Work to complete: Exactly as written, give again the line with "theorem test_dec_pcrRead : decode" and all subsequent lines through the end of the records.

Stored data entries:
##########

-- ==== Sys2Proof/Tests/Slice0.lean ====
section
/-! SUPPORT. Tests: ill-formed terms refused, every constructor's decoding, worked examples of spec/ (part 2 of
spec/95_test_vectors.md unless a comment says otherwise), and for each statement with hypotheses a state and operands
that meet them. -/

namespace Sys2Proof.Tests

open Sys2Proof Sys2Proof.Machine

/-! ### Helpers -/

/-- The platform of table V5: memory from 0x80000000 to 0x8FFFFFFF, root table at 0x80200000. -/
def plat : Platform where
  populated := [⟨0x80000000, 0x10000000⟩]
  tlbPresent := true
  root := 0x80200000#64
  ramFlags := 0x0F#8
  devBase := 0x10000000#64
  devSize := 0x1000
  devLevel := .l2
  devFlags := 0x07#8
  bootAsid := 0#16
  allocators := [[0x80201000#64, 0x80202000#64], [0x80203000#64]]

/-- Memory that holds the given entry words. -/
def words (ws : List (Nat × Word)) : Memory := ws.foldl (fun m w => memWrite8 m w.1 w.2) []

/-- A state with the given register, memory, cache and host actions. -/
def st (pcr : Word) (ws : List (Nat × Word)) (tlb : Cache) (program : List HostAction) : State where
  pcr := pcr
  tlb := tlb
  mem := words ws
  resp := none
  platform := plat
  program := program
  allocs := plat.allocators
  intMasked := true
  booted := false
  halted := false
  hostResp := none
  listing := []
  draws := 1

/-- The tree of table V5, and a root entry 3 that is its misaligned level-2 leaf. -/
def v5 : List (Nat × Word) :=
  [(0x80200000, 0x20080401#64), (0x80200008, 0#64), (0x80200018, 0x2000040F#64), (0x80201010, 0x20100007#64),
   (0x80201018, 0#64), (0x80201400, 0x20080801#64), (0x80202018, 0x21D95017#64), (0x80202020, 0x20080C01#64), (0x80202028, 0#64)]

/-- Paging off, the tree of V5. -/
def off : State := st 0#64 v5 [] []

/-- Paging on with the root of V5. -/
def on : State := st 0x8000000000080200#64 v5 [] []

/-- The entry that line 8 of V6 may cache. -/
def entry0 : CacheEntry := ⟨.l0, 0x10003#27, 0x21D95017#64⟩

/-- The response that an operation leaves. -/
def answerOf : Host.Outcome State Fault Refusal → Option Response
  | .next s => s.resp
  | .fault _ => none
  | .refused _ => none

/-- The response `OK` with a result. -/
def okWith (v : Word) : Option Response := some ⟨.ok, v⟩

/-- A response with another status. -/
def failWith (s : Status) : Option Response := some ⟨s, 0#64⟩

/-! ### Ill-formed operations are refused (R75, R76) -/

theorem test_wf_pteCheck_sel3 : WellFormed (.pteCheck 3#2 0#64) = false := by decide
theorem test_wf_walk_sel3 : WellFormed (.walk 3#2 0#64 0#64) = false := by decide
theorem test_wf_xlate_sel3 : WellFormed (.xlate 3#2 0#64) = false := by decide
theorem test_wf_selectors : WellFormed (.pteCheck 2#2 0#64) = true ∧ WellFormed (.walk 2#2 0#64 0#64) = true ∧
    WellFormed (.xlate 2#2 0#64) = true := by decide
theorem test_wf_all_flags : ∀ f : FlagByte, WellFormed (.pteSet f 0#64) = true ∧ WellFormed (.pteSetFlags f 0#64) = true := by
  decide

/-! ### Every constructor's word, from the pattern column of R64 -/

theorem test_dec_vaTry : decode ⟨0b0000000000000001#16, 7#64, 9#64⟩ = .ok (.vaTry 7#64) := by decide
theorem test_dec_vaTrunc : decode ⟨0b0000000000000010#16, 7#64, 9#64⟩ = .ok (.vaTrunc 7#64) := by decide
theorem test_dec_vaUnsafe : decode ⟨0b0000000000000011#16, 7#64, 9#64⟩ = .ok (.vaUnsafe 7#64) := by decide
theorem test_dec_vaVpn2 : decode ⟨0b0000000000000100#16, 7#64, 9#64⟩ = .ok (.vaVpn2 7#64) := by decide
theorem test_dec_vaVpn1 : decode ⟨0b0000000000000101#16, 7#64, 9#64⟩ = .ok (.vaVpn1 7#64) := by decide
theorem test_dec_vaVpn0 : decode ⟨0b0000000000000110#16, 7#64, 9#64⟩ = .ok (.vaVpn0 7#64) := by decide
theorem test_dec_vaOff : decode ⟨0b0000000000000111#16, 7#64, 9#64⟩ = .ok (.vaOff 7#64) := by decide
theorem test_dec_pteNew : decode ⟨0b0000000000001000#16, 7#64, 9#64⟩ = .ok .pteNew := by decide
theorem test_dec_pteSet : decode ⟨0b0001011100001001#16, 7#64, 9#64⟩ = .ok (.pteSet 0x17#8 7#64) := by decide
theorem test_dec_pteAddr : decode ⟨0b0000000000001010#16, 7#64, 9#64⟩ = .ok (.pteAddr 7#64) := by decide
theorem test_dec_pteFlags : decode ⟨0b0000000000001011#16, 7#64, 9#64⟩ = .ok (.pteFlags 7#64) := by decide
theorem test_dec_pteSetFlags : decode ⟨0b1100111100001100#16, 7#64, 9#64⟩ = .ok (.pteSetFlags 0xCF#8 7#64) := by decide
theorem test_dec_pteSetUnused : decode ⟨0b0000000000001101#16, 7#64, 9#64⟩ = .ok (.pteSetUnused 7#64) := by decide
theorem test_dec_pteIsValid : decode ⟨0b0000000000001110#16, 7#64, 9#64⟩ = .ok (.pteIsValid 7#64) := by decide
theorem test_dec_pteIsLeaf : decode ⟨0b0000000000001111#16, 7#64, 9#64⟩ = .ok (.pteIsLeaf 7#64) := by decide
theorem test_dec_pteCheck : decode ⟨0b0000000000110000#16, 7#64, 9#64⟩ = .ok (.pteCheck 1#2 7#64) := by decide
theorem test_dec_ptRead : decode ⟨0b0000000000010001#16, 7#64, 9#64⟩ = .ok (.ptRead 7#64 9#64) := by decide
theorem test_dec_walk : decode ⟨0b0000000001010010#16, 7#64, 9#64⟩ = .ok (.walk 2#2 7#64 9#64) := by decide
theorem test_dec_xlate : decode ⟨0b0000000000110011#16, 7#64, 9#64⟩ = .ok (.xlate 1#2 7#64) := by decide
theorem test_dec_pcrSet : decode ⟨0b0000000000010100#16, 7#64, 9#64⟩ = .ok (.pcrSet 7#64) := by decide
theorem test_dec_pcrRead : decode ⟨0b0000000000010101#16, 7#64, 9#64⟩ = .ok .pcrRead := by decide
theorem test_dec_tlbFlush : decode ⟨0b0000000000010110#16, 7#64, 9#64⟩ = .ok .tlbFlush := by decide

##########

Solved problem:
theorem test_dec_pcrRead : decode ⟨0b0000000000010101#16, 7#64, 9#64⟩ = .ok .pcrRead := by decide
theorem test_dec_tlbFlush : decode ⟨0b0000000000010110#16, 7#64, 9#64⟩ = .ok .tlbFlush := by decide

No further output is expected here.